И тогда всё произойдёт само собой.
От напряжённого восторга лицо мистера Хинча залилось румянцем ожидания. Он сидел вполоборота к ответвлению дорожки, по которому шагали ножки в маленьких туфлях с тупыми носами. И оказывался лицом к лицу с подростками, но больше не замечал их.
Девочка внезапно остановилась, не дойдя до цели каких-то два шага, и, постояв, наклонившись к траве, треугольным указательным пальчиком изучала что-то.
Невыносимо!
Да что же она так тянет?
Сделай ещё два шага к ограде!
Увидь!
УВИДЬ!
Ребёнок развернулся и побежал обратно: прямо в объятия к не выдержавшему мистеру Хинчу.
Изо всех сил радостнее улыбаясь, он подхватил её на руки и, подняв над головой, протрубил:
– Мадмуазель! Посмотрите, кто вас там ждёт!
Ответом ему стал истошный вопль, и каждый, как ему почудилось, каждый им полностью молниеносно прочувствованный, каждый этот растущий, невидимый даже на рентгенограмме детский хрящик в отвращении и ужасе отпрянул, отшатнулся от него.
Как сам он в детстве отшатывался от Объятельницы.

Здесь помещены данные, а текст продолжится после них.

/-- The direction within the destination court: X first, then Y. -/
def courtDir (id dest : Nat) : Nat :=
  if idX id < idX dest then 1 else if idX dest < idX id then 3 else if idY id < idY dest then 2 else 0

/-- The move of R241, from its code. -/
def hopOf (id : Nat) (source : Bool) (m : Msg) : Hop :=
  if !validId false m.dest then .bad 3
  else if id = m.dest then .home
  else if idCourt id = idCourt m.dest then .go (courtDir id m.dest) m
  else if source then .go (m.route % 4) { m with heading := m.route % 4, route := m.route / 4, entered := false }
  else if m.entered then
    match m.route % 4 with
    | 0 => .bad 3
    | c =>
      let h := if c = 1 then m.heading else if c = 2 then (m.heading + 3) % 4 else (m.heading + 1) % 4
      .go h { m with heading := h, route := m.route / 4, entered := false }
  else .go m.heading m

/-- A SYNC request's tag remembers the EPOCH that its message uses, and so do the orphan notices that wait behind it for the same
store (R261). -/
def State.noteEpoch (s : State) (n : Nat) (m : Msg) : State :=
  if m.kind = .request ∧ m.unit = 1 then
    s.modCell n (fun c =>
      { c with tags := c.tags.map (fun r => if r.tag = m.tag then { r with epoch := m.epoch } else r)
               inj := c.inj.map (fun r => if r.unit = 1 ∧ r.port = 1 ∧ r.srcCtx = m.srcCtx ∧ r.dest = m.dest
                 then { r with epoch := m.epoch } else r) })
  else s

/-- What stands before a message at a stop: nothing moves yet; it is refused; it goes to the die's mailbox; it makes a hop into an input
of another stop; it is delivered here. -/
inductive Way where
  | wait | refuse (reason : Nat) (m : Msg) | mail (m : Msg) | hop (d nb : Nat) (m : Msg) | home (m : Msg)
deriving DecidableEq, Repr

/-- Mesh cycles of a Sprue hop (R242). -/
def sprueLatency (a b : Nat) : Nat := if idX a / 48 ≠ idX b / 48 ∨ idY a / 48 ≠ idY b / 48 then 8 else 2

/-- A hop in direction `d`, its refusal, or the wait for room (R241 to R243). -/
def State.hopWay (s : State) (n id d : Nat) (m0 m : Msg) : Way :=
  let c := s.cell n
  match neighbour id d with
  | none => .refuse 3 m0
  | some b =>
    if bit (c.rd SPR_CTRL_EDGE) d then .refuse 4 m0
    else if bit (c.rd SPR_CTRL_DOWN) d then .refuse 5 m0
    else if !s.roomAt (s.phys b) ((d + 2) % 4) m then .wait
    else .hop d (s.phys b) { m with entered := idCourt b != idCourt id, due := s.cycle + sprueLatency id b }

Краем сознания он отметил, что на вопль ребёнка к нему бегут люди, страшно испугался, но продолжал прислушиваться к быстрому хладнокровному объяснению, звучащему в его голове:
– Человек может стать своим страхом. Страх – это состояние сознания. Антропологические константы охотно фантомизируются, муа-ха-ха! Дефантомизируй свои фантомы!

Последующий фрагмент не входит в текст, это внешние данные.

/-- A FALLBACK message leaves on every UP TIME link whose partner is a participant. -/
def State.sendFallback (s : State) (x : Xdev) (bs : List (BitVec 8)) : State :=
  ((List.range 96).filter (fun l => s.timeLink l && x.parts.contains (s.lrd l LNK_PARTNER_ID_DEV_ID))).foldl
    (fun s l => s.send l (s.timePacket l bs)) { s with pod := { s.pod with seen := s.pod.seen ++ [bs] } }

/-- A slot plan of niche `i` falls back where its ROUTE_A starts on link `l` (13 R398). -/
def State.fallBack (s : State) (i l : Nat) : State :=
  match (s.niche i).cast with
  | none => s
  | some c => match c.xdev with
    | none => s
    | some x =>
      let uses := x.slots.any (fun r => r.fromP == x.me && bits r.routeA.toNat 6 0 == l)
      if c.mqKind ≠ 1 ∨ !uses ∨ (s.niche i).mqOn ∨ (s.niche i).mqTick.isSome then s
      else
        let t := s.edgeTickFrom i (s.tick + s.podT 6)
        ((s.modNiche i (fun n => { n with mqTick := some t })).sendFallback x (fallbackBytes c.castId t s.devId l)).tmbEvent 7
          { niche := some i }

/-- Receive buffers of a virtual lane are freed (R357). -/
def State.freeBuffers (s : State) (l v n : Nat) : State :=
  s.modLink l (fun k => { k with freed := fset z0 k.freed v ((fget z0 k.freed v + n) % 64)
                                 held := fset z0 k.held v (fget z0 k.held v - n) })

/-- A packet of which no frame has been sent goes back to the front of its queue. -/
def Link.unstage (k : Link) (v : Nat) : Link :=
  match fget nil0 k.cur v with
  | (f, p) :: _ =>
    if !f.sop then k
    else if v = 0 then { k with cur := fset nil0 k.cur v [], vl0 := { tick := 0, pkt := p } :: k.vl0 }
    else { k with cur := fset nil0 k.cur v [], out := fset nil0 k.out v (p :: fget nil0 k.out v) }
  | [] => k

/-- What a link in DOWN gives up (R363, 13 R398): packets in the retry buffer are handed back or lost, with the receive buffers
that their unsent frames hold upstream (R362); packets received in part are discarded, and slot plans fall back. -/
def State.linkRelease (s : State) (l : Nat) : State :=
  let s := s.modLink l (fun k => [0, 1, 2, 3].foldl Link.unstage k)
  let k := s.link l
  let rest := [0, 1, 2, 3].flatMap (fun v => (fget nil0 k.cur v).map (fun x => x.2))
  let ps := (k.retry.map (fun x => x.2) ++ rest).eraseDups
  let s := s.modLink l (fun k => { k with retry := [], replay := [], cur := [], part := [], partFrames := [] })
  let s := rest.foldl (fun s p => if p.via = 0 then s else s.freeBuffers (p.via - 1) p.vl 1) s
  let s := ps.foldl (fun s p => if p.retryOk ∧ p.src = s.devId then s.handBack p else s.linkEvent l 0x0F) s
  (List.range 16).foldl (fun s i => s.fallBack i l) s

/-- A link's settings at the start of its training. -/
def State.toDetect (s : State) (l : Nat) : State :=
  (s.setLink l 1).modLink l (fun k => { k with lockFails := 0, recFails := 0, hello := none, hstate := 0, sent2 := false, block := [] })

/-- A link leaves DOWN or another state for DISABLED: what DOWN gives up is given up here too. -/
def State.toDisabled (s : State) (l : Nat) : State := (s.linkRelease l).setLink l 0

/-! ### Acknowledgement, credit and replay (R357 to R360) -/

/-- A replay of the unacknowledged frames (R360); RETRY_MAX replays without an ACK advance lead to RECOVER. -/
def State.startReplay (s : State) (l : Nat) : State :=
  let k := s.link l
  if k.retry.isEmpty then s
  else if s.linkT l 9 ≤ k.replays then s.toRecover l
  else (s.modLink l (fun k => { k with replay := k.retry.map (fun x => x.1), replays := k.replays + 1 })).ladd l LNK_CNT_REPLAYS 1

/-- The ACK and CRD of a good frame (R355, R357, R360). -/
def Link.ackCrd (k : Link) (f : Frame) : Link :=
  let k := { k with back := (f.crd.zipIdx).foldl (fun m x => fset z0 m x.2 (x.1 % 64)) k.back }
  if !f.ackv then k
  else
    let left := k.retry.filter (fun x => ackAhead x.1.seq f.ack)
    { k with retry := left, replay := k.replay.filter (fun x => ackAhead x.seq f.ack)
             replays := if left.length < k.retry.length then 0 else k.replays }

/-- Every good frame (R355): ACK, CRD, and a replay where it carries NAK (R360). -/
def State.goodFrame (s : State) (l : Nat) (f : Frame) : State :=
  if !s.linkUp l then s
  else
    let s := s.modLink l (fun k => k.ackCrd f)
    if f.nak then s.startReplay l else s

/-- The own buffers of a virtual lane. -/
def State.ownBuffers (s : State) (l v : Nat) : Nat :=
  s.lrd l (match v with | 0 => LNK_CREDIT_B0 | 1 => LNK_CREDIT_B1 | 2 => LNK_CREDIT_B2 | _ => LNK_CREDIT_B3)
/-- The partner's buffers of a virtual lane. -/
def State.partnerBuffers (s : State) (l v : Nat) : Nat :=
  s.lrd l (match v with | 0 => LNK_CREDIT_PB0 | 1 => LNK_CREDIT_PB1 | 2 => LNK_CREDIT_PB2 | _ => LNK_CREDIT_PB3)

/-- A NAK is due, once an episode (R359). -/
def Link.askReplay (k : Link) : Link := if k.episode then k else { k with nak := true, episode := true }

/-- A DATA frame accepted in order: its bytes join its packet, which is whole at EOP (R359, R361). -/
def Link.accept (k : Link) (f : Frame) : Link :=
  let bs := (if f.sop then [] else fget nil0 k.part f.vl) ++ f.payload
  let k := { k with expect := (k.expect + 1) % 2 ^ 24, episode := false, nak := false
                    held := fset z0 k.held f.vl (fget z0 k.held f.vl + 1) }
  if f.eop then { k with part := fset nil0 k.part f.vl [], rx := k.rx ++ [packetOf bs f.info] }
  else { k with part := fset nil0 k.part f.vl bs }

/-- A good DATA frame (R357, R359). -/
def State.dataFrame (s : State) (l : Nat) (f : Frame) : State :=
  let k := s.link l
  if f.seq ≠ k.expect then (if ackAhead f.seq k.expect then s.modLink l Link.askReplay else s)
  else if s.ownBuffers l f.vl ≤ fget z0 k.held f.vl then (s.linkEvent l 0x0A).toRecover l
  else s.modLink l (fun k => k.accept f)

/-- ZOVAR_DATA_FRAME (R359). -/
def execZovarDataFrame (link : Nat) (f : Frame) (s : State) : Out :=
  s.onLink link (fun s => if s.linkUp link then
      (let s := s.goodFrame link f
       if s.linkUp link then s.dataFrame link f else s) else s)

/-- ZOVAR_IDLE_FRAME (R355). -/
def execZovarIdleFrame (link : Nat) (f : Frame) (s : State) : Out := s.onLink link (fun s => s.goodFrame link f)

/-- ZOVAR_BAD_FRAME: a frame with a bad CRC, or, with `crc` false, of a reserved type, is discarded whole and counted; a bad
CRC asks for a replay once an episode (R355, R359). -/
def execZovarBadFrame (link : Nat) (crc : Bool) (s : State) : Out :=
  s.onLink link (fun s =>
    let s := s.ladd link LNK_CNT_CRC_ERR 1
    if crc ∧ s.linkUp link then s.modLink link Link.askReplay else s)

/-- REPLAY_TIMEOUT (R360). -/
def execReplayTimeout (link : Nat) (s : State) : Out :=
  s.onLink link (fun s => if s.linkUp link then s.startReplay link else s)

/-! ### The transmitter (R356) -/

/-- Whether a packet's class may be sent on a link (R364, R368, R376). -/
def State.maySend (s : State) (l : Nat) (p : Packet) : Bool :=
  let edge := (s.link l).edge
  (match p.mclass with
   | 1 => !edge | 2 => !edge && s.feature l 5 | 3 => !edge && s.feature l 4 | 4 => !edge && s.feature l 7
   | 6 => edge && s.feature l 9 | 7 => s.feature l 8 | _ => false)
    && (p.vl != 0 || s.feature l 3)

/-- The packet that goes out next on a virtual lane enters transmission. -/
def State.txStage (s : State) (l v : Nat) : State :=
  let k := s.link l
  if !(fget nil0 k.cur v).isEmpty then s
  else if v = 0 then
    match k.vl0.filter (fun x => s.maySend l x.pkt) with
    | x :: t => if x.tick ≤ s.tick then
        s.modLink l (fun k => { k with vl0 := t, cur := fset nil0 k.cur 0 ((packetFrames x.pkt).map (fun f => (f, x.pkt))) })
      else s
    | [] => s.modLink l (fun k => { k with vl0 := [] })
  else
    match (fget nil0 k.out v).filter (fun p => s.maySend l p) with
    | p :: t => s.modLink l (fun k => { k with out := fset nil0 k.out v t
                                               cur := fset nil0 k.cur v ((packetFrames p).map (fun f => (f, p))) })
    | [] => s.modLink l (fun k => { k with out := fset nil0 k.out v [] })

/-- Whether a frame of a virtual lane is ready: it is there, its lane has a credit, and the retry buffer has room. -/
def State.laneReady (s : State) (l v : Nat) : Bool :=
  let k := s.link l
  !(fget nil0 k.cur v).isEmpty && decide (k.retry.length < 128)
    && decide ((fget z0 k.used v + 64 - fget z0 k.back v) % 64 < s.partnerBuffers l v)

/-- The fields that every frame carries (R355). -/
def Link.stamp (k : Link) (f : Frame) : Frame :=
  { f with ack := (k.expect + 2 ^ 24 - 1) % 2 ^ 24, ackv := true, nak := k.nak
           crd := [0, 1, 2, 3].map (fun v => fget z0 k.freed v) }

/-- A frame goes on the wire, into the FEC block that forms: five frames make one (R349). -/
def Link.put (k : Link) (f : Frame) : Link :=
  let b := k.block ++ [k.stamp f]
  { k with lastTx := some (k.stamp f), nak := false, block := if b.length < 5 then b else []
           blockSent := if b.length < 5 then k.blockSent else b }

/-- The next frame of a virtual lane is sent and kept for replay (R358, R360). A forwarded packet's receive buffer is freed
(R362). -/
def State.sendLane (s : State) (l v : Nat) : State :=
  match fget nil0 (s.link l).cur v with
  | [] => s
  | (f, p) :: t =>
    let s := s.modLink l (fun k =>
      let g := { f with seq := k.txSeq }
      { k.put g with cur := fset nil0 k.cur v t, retry := k.retry ++ [(g, p)], txSeq := (k.txSeq + 1) % 2 ^ 24
                     used := fset z0 k.used v ((fget z0 k.used v + 1) % 64), passed := if v = 1 then 0 else k.passed })
    if p.via = 0 then s else s.freeBuffers (p.via - 1) p.vl 1

/-- The virtual lane that the order of R356 serves, among those that are ready. -/
def txChoice (passed : Nat) (r : Nat → Bool) : Option Nat :=
  if r 0 then some 0
  else if r 1 ∧ 3 ≤ passed then some 1
  else if r 2 then some 2
  else if r 3 then some 3
  else if r 1 then some 1
  else none

/-- A ready VL1 frame was passed over. -/
def Link.passOver (k : Link) (ready : Bool) : Link := { k with passed := if ready then k.passed + 1 else 0 }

Он узнал этот хохот, и ужас объял его.
Не может быть?..
Теперь он отчетливо понимал и видел это: Объятельница стала им, им самим! Им она схватила этого ребёнка, им Она вышла из ночи в день! Проникла им из сна в явь!
Ужас был написан у него на лице, ужас от самого себя. Но разжать объятий он не мог, как будто Объятельница силой удерживала его руки, сжимающие уже истошно вопившего от страха ребёнка.
Мечась полуслепыми глазами по парку – пенсне слетело с носа в неловкой битве, – он увидел скачками приближавшееся к нему размытое пятно, и по мере этого кроличьего приближения оно определялось в фигуру высокой женщины в очках. Она что-то кричала в телефон на незнакомом языке, но слово «полиция» одинаково почти на всех языках.
Испугавшись вызванных полицейских, Объятельница немного ослабила хватку, и мистер Хинч смог чуть вдохнуть. И этот глоток воздуха проник в его мозг, как свет – в тёмный угол: боже, что я творю?
Он отстранил от себя извивавшегося ребёнка, на вытянутых руках с изумлением и состраданием таращась на него. И с благодарностью взглянул прямо в глаза подбежавшей иностранке.
Да, он часто видел её тут: вечно сидит на правой скамейке или валяется на животе на траве с большой тетрадью на кольцах.
Она протянула руки, и Объятельница, не в силах противостоять яви этого жеста, руками Доминика Хинча отдала ребёнка женщине.
К ним через газоны бежали служащие парка в форменных накидках, но полицейская сирена уже тоже звучала, казалось, повсюду вокруг, как будто они стояли внутри воющего торнадо. Мистер Хинч поморщился: голову прошивали стократно умноженные болью звуки сирены, рыданий младенца, непонятных ему слов служащих: «Месье, оставайтесь на месте!»
Он зажал уши руками, но тесноватый в плечах камзол сократил движение до смешного: как будто он приложил ладони от ужаса к щекам. Его роскошный, гладко-атласный утром, двухкилограммовый, бело-алый с серыми присосками осьминог в качестве жабо издох и тоже опустил все свои щупальца. Мистер Хинч снял его и не глядя обронил в траву.
Женщина отдала ребёнка подошедшей полицейской и подняла из-под скамейки отлетевшее невесомое пенсне мистера Хинча. Протянула ему.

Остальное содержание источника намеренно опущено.